-- ==== Sys2Proof/Safety.lean ====
section
/-! DEFINITION. What counts as a safe run, the invariant of the machine's memory, and the terms the statements use: when an
instruction issues (R325), what the registers of a group hold once its fixed-latency writes have landed (R218), what an
instruction with a result changes and what it leaves. -/

namespace Sys2Proof

open Machine

/-- Whether a step from a state answers a next state: neither a fault nor a refusal. -/
def Proceeds (s : State) : Prop := ∃ t, step s = .next t

/-- A run of a number of steps that never stops. -/
def SafeRun : Nat → State → Prop
  | 0, _ => True
  | n + 1, s => ∃ t, step s = .next t ∧ SafeRun n t

/-- The canonical form of what the machine remembers by address: physical memory and every core's local memories. -/
def MemCanonical (s : State) : Prop :=
  Memory.wf s.mem = true ∧ ∀ e ∈ s.cores, Memory.wf e.2.sp = true ∧ Memory.wf e.2.ob = true ∧ Memory.wf e.2.ms = true

/-- The byte a cluster's L2 holds at a virtual address, where it holds the line. -/
def heldByte (s : State) (cl asid va : Nat) : Option Byte := (l2Line s cl asid va).map fun ln => ln.data.getD (va % 128) 0

/-! ### Memory that serves an access at once -/

/-- Nothing in the device waits: no access is parked, no lane waits on a word, no committed store buffer still drains. -/
structure Quiet (s : State) : Prop where
  parked : s.parked = []
  waits : s.waits = []
  drained : ∀ e ∈ s.wgs, e.2.committed = true → e.2.sbuf = []

/-- The cluster L2 of a core serves an access of an address at once: it holds the line whole and sound, with the permission
the access needs (R161, R162), its page is not frozen (R184) and its slice is not being washed (R144). -/
structure L2Serves (s : State) (core asid va : Nat) (a : Access) (ln : L2Line) : Prop where
  line : l2Line s (clusterOf core) asid va = some ln
  perm : linePerm a ln = .ready
  whole : ln.valid = 15
  sound : ln.bad = 0
  size : ln.data.length = 128
  thawed : frozen s asid va = false
  unwashed : nsHas (clusterSt s (clusterOf core)).washing (sliceOf va) = false

/-- The memory controller serves an access of an aligned word at once, at a physical address (R193): the unit's TLB holds a
leaf that permits it (R170), the page is uncompressed, in the device's HBM, in no frame that is quarantined (R143), in no
range that is held (R174), not frozen (R184), its line not poisoned, and neither the core's L1 nor its cluster's L2 holds
the line. -/
structure CtrlServes (s : State) (core asid va pa : Nat) (a : Access) : Prop where
  user : asid ≠ 0
  leaf : ∃ e, (sget UnitSt.reset s.units (unitOf va)).tlb1.find? (tlbHit asid va) = some e ∧
    soundFrame s va e.leaf = .ok e.leaf ∧ permCheck a e.leaf = none ∧ e.leaf.ck = 0 ∧ leafPa e.leaf va = pa
  home : pa % 16 = va % 16 ∧ targetOf pa = .hbm ∧ targetOf (pa / 128 * 128) = .hbm
  clean : poisonMask s.poison (pa / 128 * 128) 4 = 0
  l1 : sfind (coreSt s core).l1 (lineKey asid va) = none
  l2 : l2Line s (clusterOf core) asid va = none
  open' : heldBy s asid va = none
  thawed : frozen s asid va = false

/-- One lane's atomic on memory as a function of addresses, with the old values so far (R427, R428). -/
def atomOn (op ty n : Nat) (d : Opnd) (p : (Nat → Byte) × List (Nat × W32)) (y : Nat × Nat × Nat) :
    (Nat → Byte) × List (Nat × W32) :=
  let old := ofLeBytes ((List.range n).map fun i => p.1 (y.2.1 + i))
  (match atomNew op ty old y.2.2 with
    | some v => fun a => if y.2.1 ≤ a ∧ a < y.2.1 + n then BitVec.ofNat 8 (v / 2 ^ (8 * (a - y.2.1))) else p.1 a
    | none => p.1, p.2 ++ resultKeys d (n / 4) y.1 old)

/-! ### The issue of an instruction -/

/-- The conditions under which an instruction of a form has its effect (R219, R221, R325, R434): a run is at its issue, has
recorded no exception, every check of R325 passes, no ACQ holds the lanes, no hazard is reported, its flag has room. -/
structure Ready (f : Form) (h : Hdr) (cx : Cx) (s : State) : Prop where
  focus : cxOf s = some cx
  clean : cx.run.exc = none
  checks : checkForm f h cx s = none
  free : acqHeld cx = false
  sound : hazard f cx = false
  room : h.f.toNat < 12 → flagCount cx.g h.f.toNat < 63

/-- The state an effect starts from: the draw counter has moved. -/
def ticked (s : State) : State := { s with tick := s.tick + 1 }

/-- The run and the group of a context as they stand in a state. -/
def runIn (cx : Cx) (s : State) : Run := (sfind s.runs cx.rk).getD cx.run
def groupIn (cx : Cx) (s : State) : Group := (sfind s.groups cx.gk).getD cx.g

/-- The group once every pending fixed-latency write of the run has landed (R218). -/
def landed (cx : Cx) (s : State) : Group :=
  (runIn cx s).pend.foldl (fun g e => landGroup e.2 g) (groupIn cx s)

/-- A state that differs from one only in the draw counter and in the run and the group of a context, which are given. -/
structure Only (cx : Cx) (s t : State) (r : Run) (g : Group) : Prop where
  run : sfind t.runs cx.rk = some r
  group : sfind t.groups cx.gk = some g
  runs : ∀ k, k ≠ cx.rk → sfind t.runs k = sfind s.runs k
  groups : ∀ k, k ≠ cx.gk → sfind t.groups k = sfind s.groups k
  rest : { t with tick := s.tick, runs := s.runs, groups := s.groups } = s

/-- The group with one more outstanding operation, served already, under the flag its instruction names (R219). -/
def withServed (id flag : Nat) (kind : OpKind) (dests : List Nat) (results : List (Nat × W32)) (g : Group) : Group :=
  { g with ops := g.ops ++ [⟨id, flag, kind, 0, dests, results, [], true, []⟩] }

/-- The same for one that names no flag where it is 15. -/
def withOpt (id flag : Nat) (results : List (Nat × W32)) (g : Group) : Group :=
  if flag = 15 then g else withServed id flag .access (results.map fun e => e.1) results g

/-- The group with one more operation, a command that an engine has accepted (R108). -/
def withTaken (id flag e : Nat) (lanes : Mask) (dests : List Nat) (g : Group) : Group :=
  { g with ops := g.ops ++ [⟨id, flag, .engine e 1, lanes, dests, [], [], false, []⟩] }

/-- A store to a local space has written its bytes, in the order named, and nothing else but the operation it leaves and the
cycles it takes. -/
structure StoredLocal (cx : Cx) (h : Hdr) (spc : Space) (bytes : List (Nat × Byte)) (s t : State) : Prop where
  cells : ∀ a, cellByte (spaceCells (coreSt t cx.core) spc) a =
    ((bytes.reverse.find? fun e => (runOf cx.w spc).1 + e.1 == a).map fun e => e.2).getD
      (cellByte (spaceCells (coreSt s cx.core) spc) a)
  others : ∀ other, other ≠ spc → spaceCells (coreSt t cx.core) other = spaceCells (coreSt s cx.core) other
  core : { coreSt t cx.core with
    sp := (coreSt s cx.core).sp, ob := (coreSt s cx.core).ob, ms := (coreSt s cx.core).ms
    spPoison := (coreSt s cx.core).spPoison, obPoison := (coreSt s cx.core).obPoison } = coreSt s cx.core
  cores : ∀ k, k ≠ cx.core → coreSt t k = coreSt s k
  run : ∃ c, sfind t.runs cx.rk = some { cx.run with cycle := c }
  group : sfind t.groups cx.gk = some (withOpt s.nextOp h.f.toNat [] cx.g)
  runs : ∀ k, k ≠ cx.rk → sfind t.runs k = sfind s.runs k
  groups : ∀ k, k ≠ cx.gk → sfind t.groups k = sfind s.groups k
  rest : { t with tick := s.tick, nextOp := s.nextOp, cores := s.cores, runs := s.runs, groups := s.groups } = s

/-- A store to lines of the cluster L2 has written its bytes, in the order named, and nothing else but the operation it leaves
and the core's own L1 copies. -/
structure StoredGlobal (cx : Cx) (h : Hdr) (bytes : List (Nat × Byte)) (s t : State) : Prop where
  holds : ∀ va, va < 2 ^ 57 → heldByte t (clusterOf cx.core) cx.w.asid va =
    ((bytes.reverse.find? fun e => e.1 == va).map fun e => e.2).or (heldByte s (clusterOf cx.core) cx.w.asid va)
  lines : ∀ key, (∀ e ∈ bytes, key ≠ lineKey cx.w.asid e.1) →
    sfind (clusterSt t (clusterOf cx.core)).l2 key = sfind (clusterSt s (clusterOf cx.core)).l2 key
  clusters : ∀ k, k ≠ clusterOf cx.core → clusterSt t k = clusterSt s k
  cores : ∀ k, k ≠ cx.core → coreSt t k = coreSt s k
  rest : Only cx s { t with nextOp := s.nextOp, clusters := s.clusters, cores := s.cores } cx.run
    (withOpt s.nextOp h.f.toNat [] cx.g)

/-- The group with the program counters of the lanes of a mask replaced. -/
def withPcs (g : Group) (m : Mask) (pc : Nat → Pc) : Group :=
  { g with lanes := g.lanes.mapIdx fun l x => if m.getLsbD l then { x with pc := pc l } else x }

/-- The program counter of the clause that follows a run's clause (R229, R319). -/
def following (r : Run) : Pc := ⟨r.head + BitVec.ofNat 57 (8 * (r.words.length + 1)), 0⟩

/-- The run as an instruction that moves its lanes leaves it. -/
def movedRun (r : Run) : Run := { r with ends := .moved }

/-! ### Results with fixed latency -/

/-- What the executing lanes hold of a destination field of `w` words: word j of lane l is `x l j`. -/
def toV (m : Mask) (d : Opnd) (w : Nat) (x : Nat → Nat → W32) (n l : Nat) : Option W32 :=
  match d with
  | .v k => if k.toNat ≤ n ∧ n < k.toNat + w ∧ m.getLsbD l = true then some (x l (n - k.toNat)) else none
  | _ => none

/-- The same for a scalar destination: once, from the elected lane (R334). -/
def toS (cx : Cx) (d : Opnd) (w : Nat) (x : Nat → Nat → W32) (n : Nat) : Option W32 :=
  match d with
  | .s k => if k.toNat ≤ n ∧ n < k.toNat + w then some (x (elected cx) (n - k.toNat)) else none
  | _ => none

/-- The group with the generators of the executing lanes moved by n draws (R310). -/
def drawn (cx : Cx) (n : Nat) (g : Group) : Group :=
  match n with
  | 0 => g
  | n + 1 => onLanes g cx.run.lanes fun y => { y with gen := drawAt y.gen n }

/-- The run's word writes registers and nothing else: each vector register of each lane, each scalar register and each
predicate holds, once the writes have landed, the value named for it or what it held; every lane (but for `n` draws of the
executing lanes), rejoin set, table, trap register, system register, accumulator, other run, other group and byte of memory,
and every other part of the state, is as it was. Marks that an outstanding operation's destination was overwritten (R221),
and the run's cycle, may change. -/
structure Wrote (cx : Cx) (s t : State) (n : Nat) (v : Nat → Nat → Option W32) (sc : Nat → Option W32)
    (p : List Mask → List Mask) : Prop where
  vregs : ∀ k l, l < 32 → vreg (landed cx t) k l = (v k l).getD (vreg (landed cx s) k l)
  sregs : ∀ k, sreg (landed cx t) k = (sc k).getD (sreg (landed cx s) k)
  preds : (landed cx t).preds = p (landed cx s).preds
  group : ∃ g g', sfind s.groups cx.gk = some g ∧ sfind t.groups cx.gk = some g' ∧ { g' with ops := g.ops } = drawn cx n g
    ∧ (g'.ops.map fun o => { o with clobbered := [] }) = g.ops.map fun o => { o with clobbered := [] }
  run : ∃ r r', sfind s.runs cx.rk = some r ∧ sfind t.runs cx.rk = some r' ∧ { r' with pend := r.pend, cycle := r.cycle } = r
  runs : ∀ k, k ≠ cx.rk → sfind t.runs k = sfind s.runs k
  groups : ∀ k, k ≠ cx.gk → sfind t.groups k = sfind s.groups k
  rest : { t with tick := s.tick, runs := s.runs, groups := s.groups } = s

/-- The meaning answers a next state in which the destination holds a 32-bit result in every executing lane. -/
def Gives32 (cx : Cx) (s : State) (d : Opnd) (f : Nat → W32) (out : Host.Outcome State Fault Refusal) : Prop :=
  ∃ t, out = .next t ∧
    Wrote cx s t 0 (toV cx.run.lanes d 1 fun l _ => f l) (toS cx d 1 fun l _ => f l) id

/-- The two words of a 64-bit value. -/
def halves (x : W64) (j : Nat) : W32 := if j = 0 then lo32 x else hi32 x

/-- The same for a 64-bit result, and `n` draws. -/
def Gives64 (cx : Cx) (s : State) (d : Opnd) (f : Nat → W64) (out : Host.Outcome State Fault Refusal) : Prop :=
  ∃ t, out = .next t ∧
    Wrote cx s t 0 (toV cx.run.lanes d 2 fun l => halves (f l)) (toS cx d 2 fun l => halves (f l)) id

/-- The predicates after a predicate destination took bits in the lanes of a mask: P7 and Z discard (R361). -/
def toP (m : Mask) (d : Opnd) (bits : Mask) (ps : List Mask) : List Mask :=
  match d with
  | .p n => if n = 7 then ps else modAt ps n.toNat fun q => (q &&& ~~~m) ||| (bits &&& m)
  | _ => ps

/-- The same for a predicate, in the executing lanes. -/
def GivesPred (cx : Cx) (s : State) (d : Opnd) (bits : Mask) (out : Host.Outcome State Fault Refusal) : Prop :=
  ∃ t, out = .next t ∧ Wrote cx s t 0 (fun _ _ => none) (fun _ => none) (toP cx.run.lanes d bits)

/-- The same for a result of `w` words, given word by word, with `n` draws of the executing lanes. -/
def GivesWords (cx : Cx) (s : State) (w n : Nat) (d : Opnd) (x : Nat → Nat → W32) (out : Host.Outcome State Fault Refusal) :
    Prop :=
  ∃ t, out = .next t ∧ Wrote cx s t n (toV cx.run.lanes d w x) (toS cx d w x) id

/-- The same for a result of `w` words given as a number. -/
def GivesBits (cx : Cx) (s : State) (w n : Nat) (d : Opnd) (x : Nat → Nat) (out : Host.Outcome State Fault Refusal) : Prop :=
  GivesWords cx s w n d (fun l j => BitVec.ofNat 32 (x l / 2 ^ (32 * j))) out

/-- The same for a result of a floating-point format (R388, R389). -/
def GivesFp (cx : Cx) (s : State) (f : FFmt) (n : Nat) (d : Opnd) (x : Nat → Nat) (out : Host.Outcome State Fault Refusal) : Prop :=
  GivesBits cx s (fpWords f) n d x out

/-- What a 32-bit or 64-bit integer source supplies to an instruction at issue (R331). -/
def in32 (cx : Cx) (s : State) (o : Opnd) (l : Nat) : W32 := rdI cx (ticked s) o l
def in64 (cx : Cx) (s : State) (o : Opnd) (l : Nat) : W64 := rdI64 cx (ticked s) o l

/-- Element e of a floating-point source as a value. -/
def inFp (cx : Cx) (s : State) (f : FFmt) (o : Opnd) (l e : Nat) : Fp := elemVal f (rdFp cx (ticked s) f o l) e

/-- A binary tree of depth k over values by number: node i joins nodes 2i and 2i+1 of the level below (R413). -/
def treeFold (f : Nat → Nat → Nat) : Nat → (Nat → Nat) → Nat → Nat
  | 0, v, i => v i
  | k + 1, v, i => f (treeFold f k v (2 * i)) (treeFold f k v (2 * i + 1))

/-- The draws a rounding mode takes (R310). -/
def drawsOf (x : Rnd) (n : Nat) : Nat := if x = .rs then n else 0

end Sys2Proof
end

----

Leave out every line ahead of the one containing "def treeFold (f" and print the rest of the listing exactly.

def treeFold (f : Nat → Nat → Nat) : Nat → (Nat → Nat) → Nat → Nat
  | 0, v, i => v i
  | k + 1, v, i => f (treeFold f k v (2 * i)) (treeFold f k v (2 * i + 1))

/-- The draws a rounding mode takes (R310). -/
def drawsOf (x : Rnd) (n : Nat) : Nat := if x = .rs then n else 0

end Sys2Proof
end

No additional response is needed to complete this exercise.